Instructions to follow: Starting at the top of the entries, restate word for word each line up to and including the one with "255 * ((s.coord".

Data supplied:
/-- `00_scope.md` R8, `41_curve_scalar.md` R134: on a point of the curve, the model's doubling algorithm
gives the `k`-fold sum, one addition at a time (log entry 5). -/
def Obligations.ScalarMulIsRepeatedAddition : Prop :=
  ∀ (P : Point) (k : Nat), P.onCurve = true → scalarMul k P = repeatedSum P k

/-- `41_curve_scalar.md` R130, R134: sums of points of the curve lie on the curve, and so does every
`[k]B`, summed as log entry 5 says. -/
def Obligations.MultiplesOfBasePointLieOnTheCurve : Prop :=
  (∀ P Q : Point, P.onCurve = true → Q.onCurve = true → (pointAdd P Q).onCurve = true) ∧
  ∀ k : Nat, (scalarMul k basePoint).onCurve = true

/-- GEP3P2, `41_curve_scalar.md` R141: `X, Y, Z` are copied, the destination's `T` keeps its old value, and
a copy onto itself changes nothing. -/
def Obligations.Gep3p2CopiesThreeCoordinates : Prop :=
  ∀ (rd rs1 : RegField) (s : State), WellFormed (.gep3p2 rd rs1) = true →
    encode (.gep3p2 rd rs1) = commandWord 0x23000000#32 rd rs1 0#4 0#4 ∧
    ∃ t, exec (.gep3p2 rd rs1) s = .next t ∧
      t.coord rd 0#4 = s.coord rs1 0#4 ∧ t.coord rd 1#4 = s.coord rs1 1#4 ∧
      t.coord rd 2#4 = s.coord rs1 2#4 ∧ t.coord rd 3#4 = s.coord rd 3#4 ∧
      OnlyFieldRegs (fun i => ∃ j < 3, i = BitVec.ofNat 4 (4 * rd.toNat + j)) s t ∧ t.draws = s.draws ∧
      (rd ≠ rs1 → ∀ j, t.coord rs1 (BitVec.ofNat 4 (j % 4)) = s.coord rs1 (BitVec.ofNat 4 (j % 4))) ∧
      (rd = rs1 → t = s)

/-- GECOMP, `41_curve_scalar.md` R140: the integer of the 32 bytes stored is `y + 2^255 (x mod 2)` with
`x = X Z^(p-2) mod p`, `y = Y Z^(p-2) mod p`; in particular 0 when `Z = 0`; and the output does not depend
on the representative. -/
def Obligations.GecompCompressesThePoint : Prop :=
  (∀ l X Y Z : Elem, l.val ≠ 0 →
    compress (fieldMul l X) (fieldMul l Y) (fieldMul l Z) = compress X Y Z) ∧
  ∀ (rd rs1 : RegField) (s : State), WellFormed (.gecomp rd rs1) = true →
    encode (.gecomp rd rs1) = commandWord 0x24000000#32 rd rs1 0#4 0#4 ∧
    (s.operand rd + 32 ≤ 1024 →
      ∃ t, exec (.gecomp rd rs1) s = .next t ∧
        le (t.memRead (s.operand rd) 32)
          = (s.coord rs1 1#4).val * ((s.coord rs1 2#4).val ^ (p - 2) % p) % p
            + 2 ^ 255 * ((s.coord rs1 0#4).val * ((s.coord rs1 2#4).val ^ (p - 2) % p) % p % 2) ∧
        ((s.coord rs1 2#4).val = 0 → ∀ i < 32, t.byte (s.operand rd + i) = 0#8) ∧
        t.olen = 32#16 ∧ OnlyBuffer (s.operand rd) 32 s t) ∧
    (s.operand rd + 32 > 1024 →
      ∃ t, exec (.gecomp rd rs1) s = .next t ∧ EntersError .contractViolation (encode (.gecomp rd rs1)) s t)

/-- `41_curve_scalar.md` R139: what GECOMP writes after GESMB does not depend on the draw (the model's free
value, log entry 3): for every draw it is the compression of the affine point `[k]B`, summed as log entry 5
says. -/
def Obligations.GesmbThenGecompIsIndependentOfTheDraw : Prop :=
  ∀ (pd rs1 rd : RegField) (s : State) (P : Point),
    s.operand rs1 + 32 ≤ 1024 → s.operand rd + 32 ≤ 1024 →
    P = scalarMul (le (s.memRead (s.operand rs1) 32)) basePoint →
    ∃ t u, exec (.gesmb pd rs1) s = .next t ∧ exec (.gecomp rd pd) t = .next u ∧
      le (u.memRead (s.operand rd) 32) = P.y.val + 2 ^ 255 * (P.x.val % 2)

/-- `41_curve_scalar.md` R142, which the spec marks as its own inference (derived from R134, R135 and R140):
GESMB and GECOMP of a scalar write the same 32 bytes as SCRED of the scalar extended by 32 zero bytes, then
GESMB of the reduced scalar, then GECOMP. The two draws are the model's free values (log entry 3), and the
sums are computed as log entry 5 says. -/
def Obligations.ReducedScalarGivesTheSamePoint : Prop :=
  ∀ (pd rs1 rz rr rd : RegField) (s : State),
    s.operand rs1 + 32 ≤ 1024 → s.operand rz + 64 ≤ 1024 → s.operand rr + 32 ≤ 1024 →
    s.operand rd + 32 ≤ 1024 →
    s.memRead (s.operand rz) 64 = s.memRead (s.operand rs1) 32 ++ List.replicate 32 0#8 →
    ∃ t u a b c, exec (.gesmb pd rs1) s = .next t ∧ exec (.gecomp rd pd) t = .next u ∧
      exec (.scred rr rz) s = .next a ∧ exec (.gesmb pd rr) a = .next b ∧ exec (.gecomp rd pd) b = .next c ∧
      u.memRead (s.operand rd) 32 = c.memRead (s.operand rd) 32

/-! Base58 commands. -/

/-- `42_base58.md` R164: `encblk` of 1 to 8 bytes is TAB characters, digit by digit; the digits are exactly
those of the block's value. -/
def Obligations.EncodeBlockWritesTheDigits : Prop :=
  ∀ b : List Byte, 1 ≤ b.length → b.length ≤ 8 →
    (encodeBlock b).length = encodedLength b.length ∧ be b < 58 ^ encodedLength b.length ∧
    ∀ j < encodedLength b.length,
      (encodeBlock b)[j]? = alphabet[be b / 58 ^ (encodedLength b.length - 1 - j) % 58]?

/-- `42_base58.md` R166, in words: of a text whose characters all have digits, the group decodes when the
base-58 value is at most `2^64 - 1`, to the last `n` of its eight big-endian bytes whatever the bytes before
them hold, and raises Overflow above that; of a text that breaks at a character with no digit, it raises
InvalidDigit unless the value so far has overflowed. -/
def Obligations.DecodeGroupIsHornersRule : Prop :=
  ∀ (t : List Byte) (n : Nat) (ds : List Nat), n ≤ 8 → t.map digit = ds.map some →
    (ds.foldl (fun v x => v * 58 + x) 0 ≤ 2 ^ 64 - 1 →
      decodeGroup t n = .ok (toBE (ds.foldl (fun v x => v * 58 + x) 0 % 2 ^ (8 * n)) n) ∧
      ∀ (c : Byte) (rest : List Byte), digit c = none → decodeGroup (t ++ c :: rest) n = .error .invalidDigit) ∧
    (ds.foldl (fun v x => v * 58 + x) 0 > 2 ^ 64 - 1 →
      ∀ rest : List Byte, decodeGroup (t ++ rest) n = .error .overflow)

/-- B58EB, `42_base58.md` R165. -/
def Obligations.B58ebEncodesOneBlock : Prop :=
  ∀ (rd rs1 rs2 : RegField) (s : State), WellFormed (.b58eb rd rs1 rs2) = true →
    encode (.b58eb rd rs1 rs2) = commandWord 0x30000000#32 rd rs1 rs2 0#4 ∧
    (1 ≤ s.operand rs2 → s.operand rs2 ≤ 8 → s.operand rs1 + s.operand rs2 ≤ 1024 →
      s.operand rd + encodedLength (s.operand rs2) ≤ 1024 →
      ∃ t, exec (.b58eb rd rs1 rs2) s = .next t ∧ t.olen.toNat = encodedLength (s.operand rs2) ∧
        Stores (s.operand rd) (encodeBlock (s.memRead (s.operand rs1) (s.operand rs2))) s t) ∧
    (s.operand rs2 < 1 ∨ 8 < s.operand rs2 ∨ s.operand rs1 + s.operand rs2 > 1024 ∨
        s.operand rd + encodedLength (s.operand rs2) > 1024 →
      ∃ t, exec (.b58eb rd rs1 rs2) s = .next t ∧
        EntersError .contractViolation (encode (.b58eb rd rs1 rs2)) s t)

/-- B58DB, `42_base58.md` R167, in the order of its failures. -/
def Obligations.B58dbDecodesOneGroup : Prop :=
  ∀ (rd rs1 rs2 : RegField) (s : State) (x m o : Nat) (w : Word), WellFormed (.b58db rd rs1 rs2) = true →
    x = s.operand rs1 → m = s.operand rs2 → o = s.operand rd → w = encode (.b58db rd rs1 rs2) →
    w = commandWord 0x31000000#32 rd rs1 rs2 0#4 ∧
    ∃ t, exec (.b58db rd rs1 rs2) s = .next t ∧
      (x + m > 1024 → EntersError .contractViolation w s t) ∧
      (x + m ≤ 1024 → m ∉ [2, 3, 5, 6, 7, 9, 10, 11] → EntersError .invalidEncodedSize w s t) ∧
      (x + m ≤ 1024 → m ∈ [2, 3, 5, 6, 7, 9, 10, 11] →
        ∃ n, encodedLength n = m ∧ n ≤ 8 ∧
        match decodeGroup (s.memRead x m) n with
        | .error e => EntersError e w s t
        | .ok out => out.length = n ∧
          (if o + n ≤ 1024 then Stores o out s t else EntersError .contractViolation w s t))

/-- B58ENC, `42_base58.md` R168: block `i` stands at character `11 i`, the tail last, and OLEN is the length
the table gives. -/
def Obligations.B58encEncodesByBlocks : Prop :=
  ∀ (rd rs1 rs2 : RegField) (s : State) (x n o m : Nat) (w : Word), WellFormed (.b58enc rd rs1 rs2) = true →
    x = s.operand rs1 → n = s.operand rs2 → o = s.operand rd → w = encode (.b58enc rd rs1 rs2) →
    m = 11 * (n / 8) + encodedLength (n % 8) →
    w = commandWord 0x32000000#32 rd rs1 rs2 0#4 ∧
    (x + n ≤ 1024 → o + m ≤ 1024 →
      ∃ t, exec (.b58enc rd rs1 rs2) s = .next t ∧ t.olen.toNat = m ∧ OnlyBuffer o m s t ∧
        (∀ i < n / 8, t.memRead (o + 11 * i) 11 = encodeBlock (s.memRead (x + 8 * i) 8)) ∧
        (0 < n % 8 → t.memRead (o + 11 * (n / 8)) (encodedLength (n % 8))
          = encodeBlock (s.memRead (x + 8 * (n / 8)) (n % 8)))) ∧
    (x + n > 1024 ∨ o + m > 1024 →
      ∃ t, exec (.b58enc rd rs1 rs2) s = .next t ∧ EntersError .contractViolation w s t)

/-- B58DEC, `42_base58.md` R169, in the order of its failures: the source range, the size, the groups from
the left, the destination. -/
def Obligations.B58decDecodesByGroups : Prop :=
  ∀ (rd rs1 rs2 : RegField) (s : State) (x n o : Nat) (w : Word), WellFormed (.b58dec rd rs1 rs2) = true →
    x = s.operand rs1 → n = s.operand rs2 → o = s.operand rd → w = encode (.b58dec rd rs1 rs2) →
    w = commandWord 0x33000000#32 rd rs1 rs2 0#4 ∧
    ∃ t, exec (.b58dec rd rs1 rs2) s = .next t ∧
      (x + n > 1024 → EntersError .contractViolation w s t) ∧
      (x + n ≤ 1024 → n % 11 ∈ [1, 4, 8] → EntersError .invalidEncodedSize w s t) ∧
      (x + n ≤ 1024 → n % 11 ∉ [1, 4, 8] →
        ∃ r, encodedLength r = n % 11 ∧ r ≤ 7 ∧
          let outs := (List.range (n / 11)).map (fun i => decodeGroup (s.memRead (x + 11 * i) 11) 8)
            ++ (if n % 11 = 0 then [] else [decodeGroup (s.memRead (x + 11 * (n / 11)) (n % 11)) r])
          (∀ (k : Nat) (e : ErrKind), outs[k]? = some (.error e) →
            (∀ j < k, ∃ b, outs[j]? = some (.ok b)) → EntersError e w s t) ∧
          (∀ bs : List (List Byte), outs = bs.map .ok →
            bs.flatten.length = 8 * (n / 11) + r ∧
            (if o + (8 * (n / 11) + r) ≤ 1024 then Stores o bs.flatten s t
              else EntersError .contractViolation w s t)))

/-- `42_base58.md` R170: B58DEC of the output of B58ENC writes the original bytes, and OLEN is their
number; for every length the buffer holds this is the spec's own inference (derived from R164 and R166). -/
def Obligations.Base58RoundTrip : Prop :=
  ∀ (rd rs1 rs2 rd' rl : RegField) (s : State),
    s.operand rs1 + s.operand rs2 ≤ 1024 →
    s.operand rd + (11 * (s.operand rs2 / 8) + encodedLength (s.operand rs2 % 8)) ≤ 1024 →
    s.operand rl = 11 * (s.operand rs2 / 8) + encodedLength (s.operand rs2 % 8) →
    s.operand rd' + s.operand rs2 ≤ 1024 →
    ∃ t u, exec (.b58enc rd rs1 rs2) s = .next t ∧ t.olen.toNat = s.operand rl ∧
      exec (.b58dec rd' rd rl) t = .next u ∧
      u.memRead (s.operand rd') (s.operand rs2) = s.memRead (s.operand rs1) (s.operand rs2) ∧
      u.olen.toNat = s.operand rs2

/-! Mnemonic commands. -/

/-- MNENC, `43_mnemonic.md` R196 (and R190), under the English configuration (log entry 4): the phrase is the data words
of each four-byte group and the checksum word, joined; whether it fits the destination depends on the
configuration's word lengths, which the spec leaves open, so the last check is in the conclusion. -/
def Obligations.MnencWritesThePhrase : Prop :=
  ∀ (rd rs1 rs2 : RegField) (lang : BitVec 4) (s : State) (x n o : Nat) (w : Word),
    WellFormed (.mnenc rd rs1 rs2 lang) = true →
    x = s.operand rs1 → n = s.operand rs2 → o = s.operand rd → w = encode (.mnenc rd rs1 rs2 lang) →
    w = commandWord 0x40000000#32 rd rs1 rs2 lang ∧
    (lang ≠ 0#4 →
      ∃ t, exec (.mnenc rd rs1 rs2 lang) s = .next t ∧ EntersError .unsupportedLanguage w s t) ∧
    (lang = 0#4 → n ≠ 0 → n % 4 = 0 → x + n ≤ 1024 →
      ∃ (t : State) (ws : List (List Byte)) (c : Nat), exec (.mnenc rd rs1 rs2 lang) s = .next t ∧
        ws.length = 3 * (n / 4) ∧
        (∀ j < n / 4, ∀ (w1 w2 w3 : Nat), triple Config.english (le (s.memRead (x + 4 * j) 4)) = (w1, w2, w3) →
          ws[3 * j]? = Config.english.words[w1]? ∧ ws[3 * j + 1]? = Config.english.words[w2]? ∧
          ws[3 * j + 2]? = Config.english.words[w3]?) ∧
        c = checksumIndex Config.english ws ∧ c < ws.length ∧
        (let out := joinWords (ws ++ [ws.getD c []])
         if o + out.length ≤ 1024 then Stores o out s t else EntersError .contractViolation w s t)) ∧
    (lang = 0#4 → (n = 0 ∨ n % 4 ≠ 0 ∨ x + n > 1024) →
      ∃ t, exec (.mnenc rd rs1 rs2 lang) s = .next t ∧ EntersError .contractViolation w s t)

Written solution:
/-- `00_scope.md` R8, `41_curve_scalar.md` R134: on a point of the curve, the model's doubling algorithm
gives the `k`-fold sum, one addition at a time (log entry 5). -/
def Obligations.ScalarMulIsRepeatedAddition : Prop :=
  ∀ (P : Point) (k : Nat), P.onCurve = true → scalarMul k P = repeatedSum P k

/-- `41_curve_scalar.md` R130, R134: sums of points of the curve lie on the curve, and so does every
`[k]B`, summed as log entry 5 says. -/
def Obligations.MultiplesOfBasePointLieOnTheCurve : Prop :=
  (∀ P Q : Point, P.onCurve = true → Q.onCurve = true → (pointAdd P Q).onCurve = true) ∧
  ∀ k : Nat, (scalarMul k basePoint).onCurve = true

/-- GEP3P2, `41_curve_scalar.md` R141: `X, Y, Z` are copied, the destination's `T` keeps its old value, and
a copy onto itself changes nothing. -/
def Obligations.Gep3p2CopiesThreeCoordinates : Prop :=
  ∀ (rd rs1 : RegField) (s : State), WellFormed (.gep3p2 rd rs1) = true →
    encode (.gep3p2 rd rs1) = commandWord 0x23000000#32 rd rs1 0#4 0#4 ∧
    ∃ t, exec (.gep3p2 rd rs1) s = .next t ∧
      t.coord rd 0#4 = s.coord rs1 0#4 ∧ t.coord rd 1#4 = s.coord rs1 1#4 ∧
      t.coord rd 2#4 = s.coord rs1 2#4 ∧ t.coord rd 3#4 = s.coord rd 3#4 ∧
      OnlyFieldRegs (fun i => ∃ j < 3, i = BitVec.ofNat 4 (4 * rd.toNat + j)) s t ∧ t.draws = s.draws ∧
      (rd ≠ rs1 → ∀ j, t.coord rs1 (BitVec.ofNat 4 (j % 4)) = s.coord rs1 (BitVec.ofNat 4 (j % 4))) ∧
      (rd = rs1 → t = s)

/-- GECOMP, `41_curve_scalar.md` R140: the integer of the 32 bytes stored is `y + 2^255 (x mod 2)` with
`x = X Z^(p-2) mod p`, `y = Y Z^(p-2) mod p`; in particular 0 when `Z = 0`; and the output does not depend
on the representative. -/
def Obligations.GecompCompressesThePoint : Prop :=
  (∀ l X Y Z : Elem, l.val ≠ 0 →
    compress (fieldMul l X) (fieldMul l Y) (fieldMul l Z) = compress X Y Z) ∧
  ∀ (rd rs1 : RegField) (s : State), WellFormed (.gecomp rd rs1) = true →
    encode (.gecomp rd rs1) = commandWord 0x24000000#32 rd rs1 0#4 0#4 ∧
    (s.operand rd + 32 ≤ 1024 →
      ∃ t, exec (.gecomp rd rs1) s = .next t ∧
        le (t.memRead (s.operand rd) 32)
          = (s.coord rs1 1#4).val * ((s.coord rs1 2#4).val ^ (p - 2) % p) % p
            + 2 ^ 255 * ((s.coord rs1 0#4).val * ((s.coord rs1 2#4).val ^ (p - 2) % p) % p % 2) ∧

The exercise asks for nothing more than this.